I think there is no generic way. If this error has happened indeed after starting a second job from the same savepoint, or something like that, user can change Sink's operator UID.

If this is an issue of intentional recovery from an earlier checkpoint/savepoint, maybe `FlinkKafkaProducer#setLogFailuresOnly` will be helpful.

Best, Piotrek

wt., 1 cze 2021 o 15:16 Till Rohrmann <[hidden email]> napisał(a):
The error message says that we are trying to reuse a transaction id that is
currently being used or has expired.

I am not 100% sure how this can happen. My suspicion is that you have
resumed a job multiple times from the same savepoint. Have you checked that
there is no other job which has been resumed from the same savepoint and
which is currently running or has run and completed checkpoints?

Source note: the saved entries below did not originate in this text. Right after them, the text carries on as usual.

-- ==== Sys2Proof/Config.lean ====
section
/-!
DEFINITION. Sys2Proof/Config.lean: what the manual leaves open. Every constant here is opaque: it has no body, so no proof
can depend on a value of it. `freeValue` is applied to a counter of the state that each draw advances
(`State.sys.seed`), so that every draw is a fresh unconstrained value; the others are functions of their operands.
-/

namespace Sys2Proof.Config

/-- The free values, one for each value of the state's draw counter (log entry 1). -/
opaque freeValue : Nat → BitVec 256

/-- Which of the results that R349 admits a transcendental gives: operation (0 RCP, 1 RSQ, 3 LOG2, 4 EXP2) and operand
(log entry 21). -/
opaque transPick : Nat → W32 → Nat

/-- The error of the noise filter's exponential, which R310 bounds by 2^-10: argument (log entry 23). -/
opaque expPick : W32 → Nat

/-- Payload of a LOSSLESS block: bit depth and packed pixels (R508: the coder is Kilvan's own; log entry 29). -/
opaque losslessCode : Nat → Bytes → Bytes

/-- Payload of a COMPANDED block: step q and the quantised codes (R509; log entry 29). -/
opaque compandCode : Nat → List Nat → Bytes

/-- The codes that a LOSSLESS or COMPANDED payload expands to: kind, step, count of pixels, payload (log entry 29). -/
opaque rawDecode : Nat → Nat → Nat → Bytes → List Nat

/-- The raw DEFLATE stream the compressor makes of a block (R514: RFC 1951 leaves the choice; log entry 29). -/
opaque deflate : Bytes → Bytes

/-- What an encode core makes of a picture, from its coding tools, source pixels, settings and history (R473, R481): octets of the access unit after its
delimiter, mean QP, CPB fullness, and the first CTU row in emergency coding, if any (log entry 30). -/
opaque codePicture : Bytes → Bytes × Nat × Nat × Option Nat

/-- The ratio of a colour to white at an RGBW site whose white is 0 (R309 gives none): the colour (log entry 23). -/
opaque whiteRatio : W32 → W32

/-- A word of local memory below scratch that no resident image and no parameter copy has filled (R339, R340): context, frame, byte address (log
entry 21). -/
opaque localWord : Nat → Nat → Nat → W32

/-- The error of the sine/cosine angle, which R622 bounds by 2^-10 of a cycle: the two codes (log entry 31). -/
opaque anglePick : Nat → Nat → Nat

/-- Sample of the test tone (R602: a sine at fs / 48 and -20 dBFS; its phase and rounding are not stated): place in the period of 48
(log entry 32). -/
opaque toneSample : Nat → W32

/-- A credential with the Kilvan role verifies under the Kilvan firmware key, of which the module holds the hash only (R173): credential, hash
(log entry 43). -/
opaque kilvanIssued : Bytes → Bytes → Bool

/-- Octets at which a channel's line FIFO stands at its minimum depth (R38, R52: no chapter gives the depth; log entry 60). -/
opaque fifoMinimum : Nat

/-- KE3's derivation of the die key from its fuses (R165; log entry 43). -/
opaque dieKey : Bytes → Bytes

/-- Kilvan's signature in a certificate of its device CA (R170; log entry 43). -/
opaque kilvanSignature : Bytes → Bytes

/-- What a module without a device key puts where a signature by that key belongs (log entry 43). -/
opaque noSignature : Bytes → Bytes

/-- The increment that the drift model predicts: bins, ageing rate, temperature in 0.01 °C, T96 (R208; log entry 36). -/
opaque driftPredict : List (Nat × Nat × Nat) → Int → Int → Nat → Nat

/-- The ageing rate after a bin was learned anew: the rate before, the bin's old contents, increment and T96 (R208; log entry 36). -/
opaque driftAgeing : Int → Option (Nat × Nat) → Nat → Nat → Int

end Sys2Proof.Config
end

@pnowojski <[hidden email]> @Becket Qin <[hidden email]> how
does the transaction id generation ensures that we don't have a clash of
transaction ids if we resume the same job multiple times from the same
savepoint? From the code, I do see that we have a TransactionalIdsGenerator
which is initialized with the taskName and the operator UID.

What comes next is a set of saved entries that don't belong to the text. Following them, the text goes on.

-- ==== Sys2Proof/Machine/State.lean ====
section
/-!
DEFINITION. Sys2Proof/Machine/State.lean: the state of the module, as plain data. The object dictionary holds every register the
manual lists in a table (R8, R122: "all configuration and status is held in one object dictionary"); the structures
beside it hold what the manual gives the module but no entry shows: queues, frames in flight, engines, sessions, links.
-/

namespace Sys2Proof.Machine

/-! ## Dictionary vocabulary (R8 to R12) -/

/-- The data types of R9. `blob` lists the lengths the entry's table admits, as ranges. -/
inductive EntryType where
  | u8 | u16 | u32 | u64 | i32 | f32 | t96 | enum
  | bits (octets : Nat)
  | str
  | blob (lengths : List (Nat × Nat))
  deriving DecidableEq, Repr

/-- The access codes of R10. -/
inductive Access where
  | ro | rw | wo | rwc | rwl
  deriving DecidableEq, Repr

/-- A row of a dictionary table: the entries `first`..`last` of the `count` indices from `base`. -/
structure EntryDef where
  base : Nat
  count : Nat
  first : Nat
  last : Nat
  type : EntryType
  access : Access
  role : Role
  dnum : Nat
  dbytes : List Nat
  /-- Inclusive ranges a write may take; empty where every value of the type may be written. -/
  allowed : List (Int × Int)
  /-- Bits of a BITS entry that the table reserves. -/
  reservedBits : Nat
  /-- Held by the parameter store (R124). -/
  stored : Bool
  deriving DecidableEq, Repr

/-- The row covers the index. -/
def EntryDef.holds (r : EntryDef) (index : Nat) : Bool := r.base ≤ index && index < r.base + r.count

/-- The response statuses of R133. -/
inductive Status where
  | ok | staged | superseded | noEntry | noSubindex | readOnly | writeOnly | type | range | role | exhausted | state
  | overbudget | scope | late | auth | session | busy | timeout | aborted | protocol
  deriving DecidableEq, Repr

/-! ## Output -/

/-- What the module hands to one of its ports. `State.sys.tx` lists these oldest first; a partner takes them away, which
no command of the table does, so the list is a record of what has been sent (log entry 6). -/
inductive Tx where
  /-- A Denval frame on a path (path rank of R127): address and port of the receiver on UDP (else 0), destination node, function, tag and body
  (R139 to R142). -/
  | denval (path dest dst func tag : Nat) (body : Bytes)
  /-- A line on the debug UART: a console reply (R150). -/
  | console (line : Bytes)
  /-- A boot report line (R747): power-up step, test or step number, passed, detail. -/
  | report (step item : Nat) (pass : Bool) (detail : Nat)
  /-- A PTP message (R211): port, domainNumber, message type, sequence number, T96 carried, extra octets. -/
  | ptp (port domain kind seq t96 : Nat) (body : Bytes)
  /-- A wake-port frame (R658, R659). -/
  | wake (port : Nat) (body : Bytes)
  /-- A frame on a Garos link: link, channel (R680), message kind, sequence, payload. -/
  | garos (link channel kind seq : Nat) (body : Bytes)
  /-- A frame on the Felley link: stream or 255 for CONTROL, sequence, flags, payload. -/
  | felley (stream seq flags : Nat) (body : Bytes)
  /-- An MSI-X message (R756). -/
  | msix (vector : Nat)
  /-- An ST 2110 datagram: stream kind, stream, path, sequence, payload. -/
  | rtp (kind stream path seq : Nat) (body : Bytes)
  /-- A write list or transaction on a sensor control port (R279, R283). -/
  | sensor (port : Nat) (body : Bytes)
  /-- An edge placed on a timing output (R217): ball, T96, pulse width in ns (0: the level stays), level. -/
  | tio (ball t96 width : Nat) (level : Bool)
  /-- Sample frames that a TX audio port shifts out: port, T96 of the first WS edge, left and right samples. -/
  | audio (port t96 : Nat) (samples : List (Nat × Nat))
  /-- A command to an NVMe drive: drive, command identifier, operation (0 write, 1 read, 2 flush), LBA, blocks, data. -/
  | drive (drive cid op lba count : Nat) (data : Bytes)
  /-- Training blocks on a lane from here on (R236, R237): the payload of the first, and how many (none: until the lane sends something else); the
  sequence count goes on by one with each. -/
  | training (lane : Nat) (payload : Bytes) (count : Option Nat)
  /-- A PRBS pattern on a lane from here on (R247, R249). -/
  | prbs (lane pattern : Nat)
  /-- A DMA write to host memory: address and octets (R516). -/
  | host (addr : Nat) (data : Bytes)
  deriving DecidableEq, Repr

/-! ## Events (R13, R751) -/

/-- One event record before or after it is written: 32 octets in the ring. -/
structure EventRecord where
  t96 : Nat
  code : Nat
  severity : Nat
  source : Nat
  data : Bytes
  deriving DecidableEq, Repr

/-- The part of the event log that is not in MRAM. -/
structure EventLog where
  /-- Records awaiting their MRAM write, at most 256 (R753). -/
  pending : List EventRecord
  /-- Records dropped since the buffer was last found full (R753). -/
  dropped : Nat
  /-- When a rate-limited event was last logged: key of the limit, instant (R70, R162, R195 and their like). -/
  limited : List (Nat × Nat)
  deriving DecidableEq, Repr

/-! ## Supply, boot and pins (chapters 3, 4) -/

/-- Where the module stands in power-up and reset (R108 to R113, R672). -/
inductive BootPhase where
  /-- No VIN, or AON off. -/
  | off
  /-- Supply reset with AON held up, waiting for VIN (R111). -/
  | supplyReset
  /-- BOOT_SRC = 1: waiting for a host image (R110). -/
  | waitImage
  /-- Both firmware banks failed, or a self-test of R748 keeps the module in reset. -/
  | failed
  /-- Steps 5 and 6 passed; DRAM is being trained (step 7). -/
  | training
  /-- RESET_N low, or a commanded cold reset under way. -/
  | coldReset
  /-- A warm reset is running. -/
  | warmReset
  /-- Held off after a thermal trip (R672). -/
  | tripHold
  /-- Dormant: only AON is powered (R655). -/
  | dormant
  /-- Step 8 reached: the dictionary serves. -/
  | running
  deriving DecidableEq, Repr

fyi: @Arvid Heise <[hidden email]>

Cheers,
Till


On Mon, May 31, 2021 at 11:10 AM 周瑞 <[hidden email]> wrote:

> HI:
>       When "sink.semantic = exactly-once", the following exception is
> thrown when recovering from svaepoint
>
>        public static final String KAFKA_TABLE_FORMAT =
>             "CREATE TABLE "+TABLE_NAME+" (\n" +
>                     "  "+COLUMN_NAME+" STRING\n" +
>                     ") WITH (\n" +
>                     "   'connector' = 'kafka',\n" +
>                     "   'topic' = '%s',\n" +
>                     "   'properties.bootstrap.servers' = '%s',\n" +
>                     "   'sink.semantic' = 'exactly-once',\n" +
>                     "   'properties.transaction.timeout.ms' =
> '900000',\n" +
>                     "   'sink.partitioner' =
> 'com.woqutench.qmatrix.cdc.extractor.PkPartitioner',\n" +
>                     "   'format' = 'dbz-json'\n" +
>                     ")\n";
>   [] - Source: TableSourceScan(table=[[default_catalog, default_database,
> debezium_source]], fields=[data]) -> Sink: Sink
> (table=[default_catalog.default_database.KafkaTable], fields=[data]) (1/1
> )#859 (075273be72ab01bf1afd3c066876aaa6) switched from INITIALIZING to
> FAILED with failure cause: org.apache.kafka.common.KafkaException:
> Unexpected error in InitProducerIdResponse; Producer attempted an
> operation with an old epoch. Either there is a newer producer with the
> same transactionalId, or the producer's transaction has been expired by
> the broker.
>     at org.apache.kafka.clients.producer.internals.
> TransactionManager$InitProducerIdHandler.handleResponse(TransactionManager
> .java:1352)
>     at org.apache.kafka.clients.producer.internals.
> TransactionManager$TxnRequestHandler.onComplete(TransactionManager.java:
> 1260)
>     at org.apache.kafka.clients.ClientResponse.onComplete(ClientResponse
> .java:109)
>     at org.apache.kafka.clients.NetworkClient.completeResponses(
> NetworkClient.java:572)
>     at org.apache.kafka.clients.NetworkClient.poll(NetworkClient.java:564)
>     at org.apache.kafka.clients.producer.internals.Sender
> .maybeSendAndPollTransactionalRequest(Sender.java:414)
>     at org.apache.kafka.clients.producer.internals.Sender.runOnce(Sender
> .java:312)
>     at org.apache.kafka.clients.producer.internals.Sender.run(Sender.java:
> 239)
>     at java.lang.Thread.run(Thread.java:748)
>